(Records drawn from a dataset)
-------------------------

/-! ### The station access protocol (04), image loads, change sets (06) -/

/-- Sessions (R115 to R119): HELLO is challenged, a right proof opens one of four sessions and a wrong one is answered AUTH_FAIL; STATUS, READ and WRITE answer their
request; CONFIRM opens the window of 30 s (R366); a blank key slot can be programmed and an active one that is not the last revoked (R107); CLOSE
or 30 s without a valid frame end the session. A frame with a wrong MAC only counts. -/
def Obligations.AccessSessions : Prop :=
  ∀ (s : State) (port : Fin 3) (ip sid : Nat) (f : List Byte) (c : Challenge) (x : Session) (a size n : Nat),
    let p := kBody f
    (s.kServes port = true → kFrame f = true → kType f = 0x01 → kLenOk f = true → kLen f = 18 → s.helloIgnored ip = false → u8 p 16 < 4 →
      (s.otpActive 1 (u8 p 16) = true → ∃ t d out, exec (.hello port ip f) s = .next t ∧ t.ksap.challenges = s.ksap.challenges ++ [d] ∧
        d.ip = ip ∧ d.key = s.bytes (otpSlot 1 (u8 p 16)) 32 ∧ d.boot = false ∧ d.at_ = s.mono ∧ t.outbox = s.outbox ++ [.ksap ip out] ∧ t.regs = s.regs) ∧
      (s.otpActive 1 (u8 p 16) = false → ∃ t, exec (.hello port ip f) s = .next t ∧ t.ksap.challenges = s.ksap.challenges ∧ t.told 12 0 0)) ∧
    (s.kServes port = false → exec (.hello port ip f) s = .next s ∧ exec (.auth port ip f) s = .next s) ∧
    (s.kServes port = true → kFrame f = true → kType f = 0x03 → s.ksap.challenges.find? (fun d => decide (d.sid = kSid f)) = some c →
      kLenOk f = true → kLen f = 32 →
      (s.authOk c f = true → s.ksap.sessions.length < 4 → ∃ t y, exec (.auth port ip f) s = .next t ∧ t.ksap.sessions = s.ksap.sessions ++ [y] ∧
        y.sid = c.sid ∧ y.write = (c.write && !s.writeHeld) ∧ y.replies = [] ∧ t.told 10 0 0) ∧
      (s.authOk c f = false → ∃ t, exec (.auth port ip f) s = .next t ∧ t.ksap.sessions = s.ksap.sessions ∧ t.told 12 0 0)) ∧
    (s.asks port f 0x20 x → p = [] → ∃ t, exec (.statusReq port ip f) s = .next t ∧ t.replied ip x f 0x20 s.statusReply ∧ t.regs = s.regs ∧
      t.mem = s.mem) ∧
    (s.asks port f 0x10 x → p.length = 8 → kRange p = some (a, size, n) → s.portCheck a (n * size) size false = none →
      (∀ i, i < n → isWindow (a + i * size) = false) → ∃ t, exec (.readMem port ip f .clean 0) s = .next t ∧ t.regs = s.regs ∧ t.mem = s.mem ∧
        t.replied ip x f 0x11 (p ++ (List.range (n * size)).map (fun i => s.busByte (a + i)))) ∧
    (s.asks port f 0x12 x → x.write = true → kRange p = some (a, size, n) → p.length = 8 + n * size →
      s.portCheck a (n * size) size true = none → (∀ i, i < n → isWindow (a + i * size) = false) →
      ∃ t, exec (.writeMem port ip f .clean 0) s = .next t ∧ t.replied ip x f 0x13 (p.take 8) ∧ t.regs = s.regs ∧
        t.bytes a (n * size) = p.drop 8 ∧ (∀ y, (y < a ∨ a + n * size ≤ y) → t.byte y = s.byte y)) ∧
    (s.asks port f 0x50 x → x.write = true → p.length = 4 → s.confMatches (beNat p) = true → s.confirmed (beNat p) = false →
      s.saf.window = none → s.bootWaits = false → ∃ t, exec (.confirmReq port ip f) s = .next t ∧
        t.saf.window = some (beNat p, s.mono + 30000000000) ∧ t.told 165 (beNat p) 0 ∧ t.mem = s.mem) ∧
    (s.asks port f 0x60 x → x.write = true → p.length = 36 → u8 p 0 < 2 → u8 p 1 < 4 →
      (u8 p 2 = 0 → (u8 p 0 = 0 → s.inHalt = true) → s.otpState (u8 p 0) (u8 p 1) = 0 → ∃ t, exec (.otpProgram port ip f) s = .next t ∧
        t.otpActive (u8 p 0) (u8 p 1) = true ∧ t.replied ip x f 0x60 []) ∧
      (u8 p 2 = 1 → s.otpActive (u8 p 0) (u8 p 1) = true → s.activeSlots (u8 p 0) ≠ [u8 p 1] → ∃ t, exec (.otpRevoke port ip f) s = .next t ∧
        t.otpActive (u8 p 0) (u8 p 1) = false ∧ t.replied ip x f 0x60 []) ∧
      (u8 p 2 = 1 → s.activeSlots (u8 p 0) = [u8 p 1] → ∃ t, exec (.otpRevoke port ip f) s = .next t ∧ t.mem = s.mem ∧
        t.replied ip x f 0x7F (kError 0x000B 0x60 0))) ∧
    (s.asks port f 0x7E x → p = [] → s.swapLoading = false → ∃ t, exec (.closeSession port ip f) s = .next t ∧
      (∀ y ∈ t.ksap.sessions, y.sid ≠ x.sid) ∧ t.outbox = s.outbox ∧ t.told 11 0 0) ∧
    (s.ksap.sessions.find? (fun y => decide (y.sid = sid)) = some x → s.swapLoading = false → ∃ t, exec (.ksapSessionTimeout sid) s = .next t ∧
      (∀ y ∈ t.ksap.sessions, y.sid ≠ sid) ∧ x.validAt + 30000000000 ≤ t.mono ∧ t.told 11 0 0) ∧
    (s.ksap.sessions.find? (fun y => decide (y.sid = sid)) = none → exec (.ksapSessionTimeout sid) s = .next s) ∧
    (s.kServes port = true → kFrame f = true → kType f = 0x20 → s.ksap.sessions.find? (fun y => decide (y.sid = kSid f)) = some x →
      f.drop (f.length - 32) ≠ hmac x.key (f.take (f.length - 32)) → x.macFails + 1 < 16 → ∃ t, exec (.statusReq port ip f) s = .next t ∧
        t.outbox = s.outbox ∧ t.regs = s.regs ∧ t.mem = s.mem)
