theorem Within.toField_eq {k : Nat} {s t : State} (h : Within k s t) (hk : k.testBit 35 = false) : t.toField = s.toField := by
  have := congrArg State.toField h.same
  simp only [blank, hk] at this
  exact this.symm

theorem Within.toHost_eq {k : Nat} {s t : State} (h : Within k s t) (hk : k.testBit 36 = false) : t.toHost = s.toHost := by
  have := congrArg State.toHost h.same
  simp only [blank, hk] at this
  exact this.symm

theorem Within.outbox_eq {k : Nat} {s t : State} (h : Within k s t) (hk : k.testBit 37 = false) : t.outbox = s.outbox := by
  have := congrArg State.outbox h.same
  simp only [blank, hk] at this
  exact this.symm

theorem Within.freeCtr_eq {k : Nat} {s t : State} (h : Within k s t) (hk : k.testBit 38 = false) : t.freeCtr = s.freeCtr := by
  have := congrArg State.freeCtr h.same
  simp only [blank, hk] at this
  exact this.symm

/-- The queue of waiting commands is never changed by a command. -/
theorem Within.pending_eq {k : Nat} {s t : State} (h : Within k s t) : t.pending = s.pending := (congrArg State.pending h.same).symm

/-! ### Registers and fields -/

@[simp] theorem reg_setReg_same (s : State) (a : Nat) (w : Word) : (s.setReg a w).reg a = w := Sparse.get_set_same _ _ _ _

theorem reg_setReg_ne (s : State) {a b : Nat} (w : Word) (h : a ≠ b) : (s.setReg b w).reg a = s.reg a := Sparse.get_set_ne _ _ _ h

theorem reg_setFld_ne (s : State) {a : Nat} {f : Field} (v : Nat) (h : a ≠ f.addr) : (s.setFld f v).reg a = s.reg a := reg_setReg_ne s _ h

theorem reg_setFlag_ne (s : State) {a : Nat} {f : Field} (b : Bool) (h : a ≠ f.addr) : (s.setFlag f b).reg a = s.reg a := reg_setReg_ne s _ h

theorem mask_bit (lo n i : Nat) : ((2 ^ n - 1) * 2 ^ lo).testBit i = (decide (lo ≤ i) && decide (i < lo + n)) := by
  rw [Nat.testBit_mul_two_pow, Nat.testBit_two_pow_sub_one]
  by_cases h : lo ≤ i <;> simp [h]; omega

theorem part_bit (v lo n i : Nat) : ((v % 2 ^ n) * 2 ^ lo).testBit i = (decide (lo ≤ i) && decide (i < lo + n) && v.testBit (i - lo)) := by
  rw [Nat.testBit_mul_two_pow, Nat.testBit_mod_two_pow]
  by_cases h : lo ≤ i
  · have : (i - lo < n) = (i < lo + n) := by simp only [eq_iff_iff]; omega
    simp [h, this]
  · simp [h]

theorem wordWith_bit (w : Word) (lo n v i : Nat) (hi : i < 32) :
    (wordWith w lo n v).getLsbD i = if lo ≤ i ∧ i < lo + n then v.testBit (i - lo) else w.getLsbD i := by
  unfold wordWith
  rw [BitVec.getLsbD_or, BitVec.getLsbD_and, BitVec.getLsbD_not, BitVec.getLsbD_ofNat, BitVec.getLsbD_ofNat, mask_bit, part_bit]
  by_cases h1 : lo ≤ i <;> by_cases h2 : i < lo + n <;> simp [h1, h2, hi]

/-- A field read back after a write of the same field. -/
theorem wordField_with_same (w : Word) (lo n v : Nat) (h : lo + n ≤ 32) : wordField (wordWith w lo n v) lo n = v % 2 ^ n := by
  apply Nat.eq_of_testBit_eq
  intro i
  unfold wordField
  rw [BitVec.testBit_toNat, BitVec.getLsbD_extractLsb', Nat.testBit_mod_two_pow]
  by_cases hi : i < n
  · rw [wordWith_bit _ _ _ _ _ (by omega), if_pos (by omega)]
    simp [hi]
  · simp [hi]

/-- A field read back after a write of another field of the same word. -/
theorem wordField_with_other (w : Word) {lo n lo' n' : Nat} (v : Nat) (h : lo' + n' ≤ 32) (d : lo + n ≤ lo' ∨ lo' + n' ≤ lo) :
    wordField (wordWith w lo n v) lo' n' = wordField w lo' n' := by
  apply Nat.eq_of_testBit_eq
  intro i
  unfold wordField
  rw [BitVec.testBit_toNat, BitVec.testBit_toNat, BitVec.getLsbD_extractLsb', BitVec.getLsbD_extractLsb']
  by_cases hi : i < n'
  · rw [wordWith_bit _ _ _ _ _ (by omega), if_neg (by omega)]
  · simp [hi]

theorem wordField_lt (w : Word) (lo n : Nat) : wordField w lo n < 2 ^ n := BitVec.isLt _

theorem fld_setFld_same (s : State) (f : Field) (v : Nat) (h : f.lo + f.width ≤ 32) : (s.setFld f v).fld f = v % 2 ^ f.width := by
  unfold State.fld State.setFld
  rw [reg_setReg_same, wordField_with_same _ _ _ _ h]

theorem fld_setFld_addr (s : State) {f g : Field} (v : Nat) (h : f.addr ≠ g.addr) : (s.setFld g v).fld f = s.fld f := by
  unfold State.fld State.setFld
  rw [reg_setReg_ne _ _ h]

theorem fld_setFld_other (s : State) {f g : Field} (v : Nat) (h : f.lo + f.width ≤ 32) (d : g.lo + g.width ≤ f.lo ∨ f.lo + f.width ≤ g.lo) :
    (s.setFld g v).fld f = s.fld f := by
  by_cases ha : f.addr = g.addr
  · unfold State.fld State.setFld
    rw [ha, reg_setReg_same, wordField_with_other _ _ h d]
  · exact fld_setFld_addr s v ha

-------------------------

WORK REQUIRED: Your answer must be a single number: the count of lines in these records that contain "kFrame".

YOUR SOLUTION: 3